Stored data entries:
= = =

/-! ### Step, sampling, interrupts, reset -/

/-- A machine that is neither halted nor reset in this step executes the instruction its bytes at pc decode to, at the
state it is in, and then samples the interrupt requests (R12); each byte may lie in RAM or ROM. For any memory kind,
the step is exec of the fetched instruction at the state the fetch leaves; and the fetch reads as many bytes as the op
code asks for, each once, at pc, pc+1, pc+2 in this order (R55), and decodes them.
Model's choice: reset and requests come from the input list, a reset step does nothing else (logs 5, 16, 26), and a
fetch from an absent or a device address reads as any read there does (log 24). -/
def Obligations.StepRunsTheDecodedInstruction : Prop :=
  (∀ (s : State) (i : Instr) (rest : List Byte),
    s.halted = false → s.input.reset = false →
    (∀ k : Nat, k < i.length → s.isPlain (s.pc + BitVec.ofNat 16 k) = true) →
    decode [s.peek s.pc, s.peek (s.pc + 1), s.peek (s.pc + 2)] = .ok (i, rest) →
    step s = match exec i s with
      | .next u => u.sample
      | .fault f => .fault f
      | .refused r => .refused r) ∧
  (∀ s : State, s.halted = false → s.input.reset = false →
    step s = match exec s.fetch.1 s.fetch.2 with
      | .next u => u.sample
      | .fault f => .fault f
      | .refused r => .refused r) ∧
  (∀ s : State,
    let op := s.load s.pc
    let byte2 := op.2.load (s.pc + 1)
    let byte3 := byte2.2.load (s.pc + 2)
    (opLength op.1 = 1 → decode [op.1] = .ok (s.fetch.1, []) ∧ s.fetch.2 = op.2) ∧
    (opLength op.1 = 2 → decode [op.1, byte2.1] = .ok (s.fetch.1, []) ∧ s.fetch.2 = byte2.2) ∧
    (opLength op.1 = 3 → decode [op.1, byte2.1, byte3.1] = .ok (s.fetch.1, []) ∧ s.fetch.2 = byte3.2))

/-- The sampling point: the RST 7.5 edge is latched first; then TRAP, else, with INTE set and eiInhibit clear, the
highest of RST 7.5, RST 6.5, RST 5.5 that is requested and not masked, else INTR (R294, R295).
Model's choice: the inputs come from a list, one for each sampling (logs 5, 26), and TRAP right after EI is the
spec's decision (log 18). -/
def Obligations.SamplingTakesTheHighestPriority : Prop :=
  ∀ s : State,
    let e := s.input
    let l : State := { s with env := s.env.tail, r75 := s.r75 || e.e75 }
    s.sample =
      if e.trap = true then .next (l.takeInterrupt .trap 0x0024)
      else if s.inte = false ∨ s.eiInhibit = true then .next l
      else if (s.r75 = true ∨ e.e75 = true) ∧ s.m75 = false then .next (l.takeInterrupt .rst75 0x003C)
      else if e.l65 = true ∧ s.m65 = false then .next (l.takeInterrupt .rst65 0x0034)
      else if e.l55 = true ∧ s.m55 = false then .next (l.takeInterrupt .rst55 0x002C)
      else if e.intr = true then
        match intrTarget e.intrOp e.intrLo e.intrHi with
        | some target => .next (l.takeInterrupt .intr target)
        | none => .refused (.intrInstruction e.intrOp)
      else .next l

/-- Taking an interrupt: the halt state and eiInhibit end, a TRAP saves INTE, INTE is cleared, RST 7.5 clears its
latch, pc is pushed, execution goes on at the entry; nothing else changes but the trace, which names the source
(R297).
Model's choice: the acknowledge
stands in the trace before the stack writes (log 13). -/
def Obligations.TakingAnInterruptPushesPcAndDisables : Prop :=
  ∀ (s : State) (source : IntSource) (target : Addr),
    s.takeInterrupt source target =
      { ({ s with
           halted := false, eiInhibit := false, inte := false
           trapIE := (match source with | .trap => some s.inte | _ => s.trapIE)
           r75 := (match source with | .rst75 => false | _ => s.r75)
           trace := s.trace ++ [.acknowledge source] } : State).push16 s.pc with
        pc := target }

/-- The instruction of an INTR acknowledge: RST n goes to 8*n, CALL to its address; with any other op code there is no
target, and a sampling point that takes INTR refuses (R301).
The refusal is the spec's own decision (log 15). -/
def Obligations.IntrAcceptsRestartAndCallOnly : Prop :=
  (∀ (n : BitVec 3) (lo hi : Byte), intrTarget (0xC7 + 8 * n.setWidth 8) lo hi = some (BitVec.ofNat 16 (8 * n.toNat))) ∧
  (∀ lo hi : Byte, intrTarget 0xCD lo hi = some (hi ++ lo)) ∧
  (∀ op lo hi : Byte, op ≠ 0xCD → op &&& 0xC7 ≠ 0xC7 → intrTarget op lo hi = none) ∧
  (∀ s : State, s.input.trap = false → s.inte = true → s.eiInhibit = false →
    s.r75 = false → s.input.e75 = false → s.input.l65 = false → s.input.l55 = false → s.input.intr = true →
    s.input.intrOp ≠ 0xCD → s.input.intrOp &&& 0xC7 ≠ 0xC7 →
    s.sample = .refused (.intrInstruction s.input.intrOp))

/-- EI holds maskable interrupts off at the sampling point after it, and DI at its own and at every later one until an EI
is executed. With no TRAP and no reset, whatever is requested: the step that executes EI or DI ends at the next
instruction with memory unchanged; and with INTE clear, a step of a halted machine, and a step whose instruction is not
EI, takes no interrupt and leaves INTE clear (R213, R214, R325).
Model's choice: the requests come from the input list (log 5). -/
def Obligations.EiAndDiHoldMaskableInterruptsOff : Prop :=
  (∀ s : State, s.halted = false → s.input.reset = false → s.input.trap = false → s.isPlain s.pc = true →
    (s.peek s.pc = 0xFB → ∃ t, step s = .next t ∧ t.pc = s.pc + 1 ∧ t.sp = s.sp ∧ t.mem = s.mem ∧
      t.inte = true ∧ t.eiInhibit = true ∧ t.r75 = (s.r75 || s.input.e75)) ∧
    (s.peek s.pc = 0xF3 → ∃ t, step s = .next t ∧ t.pc = s.pc + 1 ∧ t.sp = s.sp ∧ t.mem = s.mem ∧
      t.inte = false ∧ t.eiInhibit = false ∧ t.r75 = (s.r75 || s.input.e75))) ∧
  (∀ s : State, s.inte = false → s.input.reset = false → s.input.trap = false →
    (s.halted = true → step s = .next (nothingTaken s)) ∧
    (s.halted = false → s.fetch.1 ≠ .ei → ∀ u : State, exec s.fetch.1 s.fetch.2 = .next u →
      step s = .next (nothingTaken u) ∧ u.inte = false ∧ u.input = s.input))

/-- Taking an interrupt into a RAM stack and then executing RET resumes the interrupted program: pc, SP, the general
registers, the flags and the masks are those of before; INTE stays cleared (R298, R302). -/
def Obligations.ReturnResumesTheInterruptedProgram : Prop :=
  ∀ (s : State) (source : IntSource) (target : Addr), Memory.wf s.mem = true → stackIsRam s →
    ∃ u, exec .ret (s.takeInterrupt source target) = .next u ∧
      u.pc = s.pc ∧ u.sp = s.sp ∧ u.regs = s.regs ∧ u.flags = s.flags ∧
      u.m55 = s.m55 ∧ u.m65 = s.m65 ∧ u.m75 = s.m75 ∧ u.inte = false ∧
      (∀ a : Addr, a ≠ s.sp - 1 → a ≠ s.sp - 2 → u.peek a = s.peek a)

/-- A reset applied in a step wins over the instruction, the halt state and every request: pc, INTE, the masks, R75,
SOD, halted, eiInhibit and trapIE take their reset values, memory is unchanged, nothing is pushed. The registers the
spec leaves unspecified are not named here (R320).
Model's choice: a reset in mid-run is a step of its own that keeps the trace (log 16). -/
def Obligations.ResetWinsAndFixesItsState : Prop :=
  ∀ s : State, s.input.reset = true →
    ∃ t, step s = .next t ∧
      t.pc = 0 ∧ t.inte = false ∧ t.m55 = true ∧ t.m65 = true ∧ t.m75 = true ∧ t.r75 = false ∧ t.sod = false ∧
      t.halted = false ∧ t.eiInhibit = false ∧ t.trapIE = none ∧ t.mem = s.mem ∧ t.memMap = s.memMap ∧
      t.trace = s.trace

/-- The values the spec gives the state after reset (R46). -/
def Obligations.ResetStateIsTheSpecs : Prop :=
  State.reset.pc = 0x0000 ∧ State.reset.inte = false ∧
  State.reset.m55 = true ∧ State.reset.m65 = true ∧ State.reset.m75 = true ∧
  State.reset.r75 = false ∧ State.reset.sod = false ∧ State.reset.halted = false ∧
  State.reset.eiInhibit = false ∧ State.reset.trapIE = none

/-! ### Invariants and whole-machine rules -/

/-- The invariant holds after reset. -/
def Obligations.ResetStateMeetsTheInvariant : Prop := State.reset.Inv

/-- Every step keeps the invariant: memory stays canonical, eiInhibit implies INTE and a running machine, and no
latched RST 7.5 that could be taken is left over. And every step keeps `NoInterrupts`, and under it a clear R75, so that
bit 6 of RIM goes on reading 0 too (D13).
The invariant is the model's (log 25), and so is the list of inputs (log 5). -/
def Obligations.EveryStepKeepsTheInvariant : Prop :=
  (∀ s t : State, s.Inv → step s = .next t → t.Inv) ∧
  (∀ s t : State, s.noInterrupts = true → step s = .next t →
    t.noInterrupts = true ∧ (s.r75 = false → t.r75 = false))

/-- Nothing a run does changes the memory map or a byte outside RAM: ROM contents are fixed (R57). -/
def Obligations.RomNeverChangesAlongARun : Prop :=
  ∀ (s t : State) (a : Addr), Reaches s t →
    t.memMap = s.memMap ∧ (s.kindAt a ≠ .ram → t.peek a = s.peek a)

/-- Along a run the trace only grows at its end and the two counters never fall.
All three are the model's own fields (logs 9, 13, 17). -/
def Obligations.TraceOnlyGrowsAlongARun : Prop :=
  ∀ s t : State, Reaches s t → s.trace <+: t.trace ∧ s.tstates ≤ t.tstates ∧ s.draws ≤ t.draws

/-- Every instruction leaves alone every general register but its destination, and SP unless it is one that moves
SP. -/
def Obligations.OnlyDestinationRegistersChange : Prop :=
  ∀ (i : Instr) (s t : State), exec i s = .next t →
    (∀ r : Reg, regWritten i r = false → t.reg r = s.reg r) ∧ (spWritten i s = false → t.sp = s.sp)

/-- Every instruction leaves alone every byte of memory but those it stores to (R55). -/
def Obligations.OnlyTheStoredBytesChange : Prop :=
  ∀ (i : Instr) (s t : State) (a : Addr), exec i s = .next t → a ∉ storedAt i s → t.peek a = s.peek a

/-- Every instruction leaves alone every flag that the table of flag side effects does not list for it (R32). -/
def Obligations.OnlyTheListedFlagsChange : Prop :=
  ∀ (i : Instr) (s t : State) (f : FlagName), exec i s = .next t → flagWritten i f = false →
    t.flags.bit f = s.flags.bit f

/-- Only EI and DI change INTE, only SIM the masks, R75 and SOD, only RIM the saved INTE, only HLT the halt state;
eiInhibit is set after EI and after no other instruction (R33, R37 to R42); no instruction changes the memory map or uses
up an environment input.
Model's choice: the memory map and the inputs, parameters of the step relation in R47, are fields of State, and an input
is used up by the sampling point of R295 or by a reset, not by an instruction (logs 5, 10, 26). -/
def Obligations.OnlyTheirInstructionsChangeInterruptState : Prop :=
  ∀ (i : Instr) (s t : State), exec i s = .next t →
    (i ≠ .ei → i ≠ .di → t.inte = s.inte) ∧
    (i ≠ .sim → t.m55 = s.m55 ∧ t.m65 = s.m65 ∧ t.m75 = s.m75 ∧ t.r75 = s.r75 ∧ t.sod = s.sod) ∧
    (i ≠ .rim → t.trapIE = s.trapIE) ∧
    (i ≠ .hlt → t.halted = s.halted) ∧
    (t.eiInhibit = true ↔ i = .ei) ∧
    t.memMap = s.memMap ∧ t.env = s.env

= = =

*Work to be completed:* Lines to set down from above: the line with "Model's choice: the inputs", the line with "7.5 clears its", and every line between, each exactly as written.

*Output of the task:*
Model's choice: the inputs come from a list, one for each sampling (logs 5, 26), and TRAP right after EI is the
spec's decision (log 18). -/
def Obligations.SamplingTakesTheHighestPriority : Prop :=
  ∀ s : State,
    let e := s.input
    let l : State := { s with env := s.env.tail, r75 := s.r75 || e.e75 }
    s.sample =
      if e.trap = true then .next (l.takeInterrupt .trap 0x0024)
      else if s.inte = false ∨ s.eiInhibit = true then .next l
      else if (s.r75 = true ∨ e.e75 = true) ∧ s.m75 = false then .next (l.takeInterrupt .rst75 0x003C)
      else if e.l65 = true ∧ s.m65 = false then .next (l.takeInterrupt .rst65 0x0034)
      else if e.l55 = true ∧ s.m55 = false then .next (l.takeInterrupt .rst55 0x002C)
      else if e.intr = true then
        match intrTarget e.intrOp e.intrLo e.intrHi with
        | some target => .next (l.takeInterrupt .intr target)
        | none => .refused (.intrInstruction e.intrOp)
      else .next l

/-- Taking an interrupt: the halt state and eiInhibit end, a TRAP saves INTE, INTE is cleared, RST 7.5 clears its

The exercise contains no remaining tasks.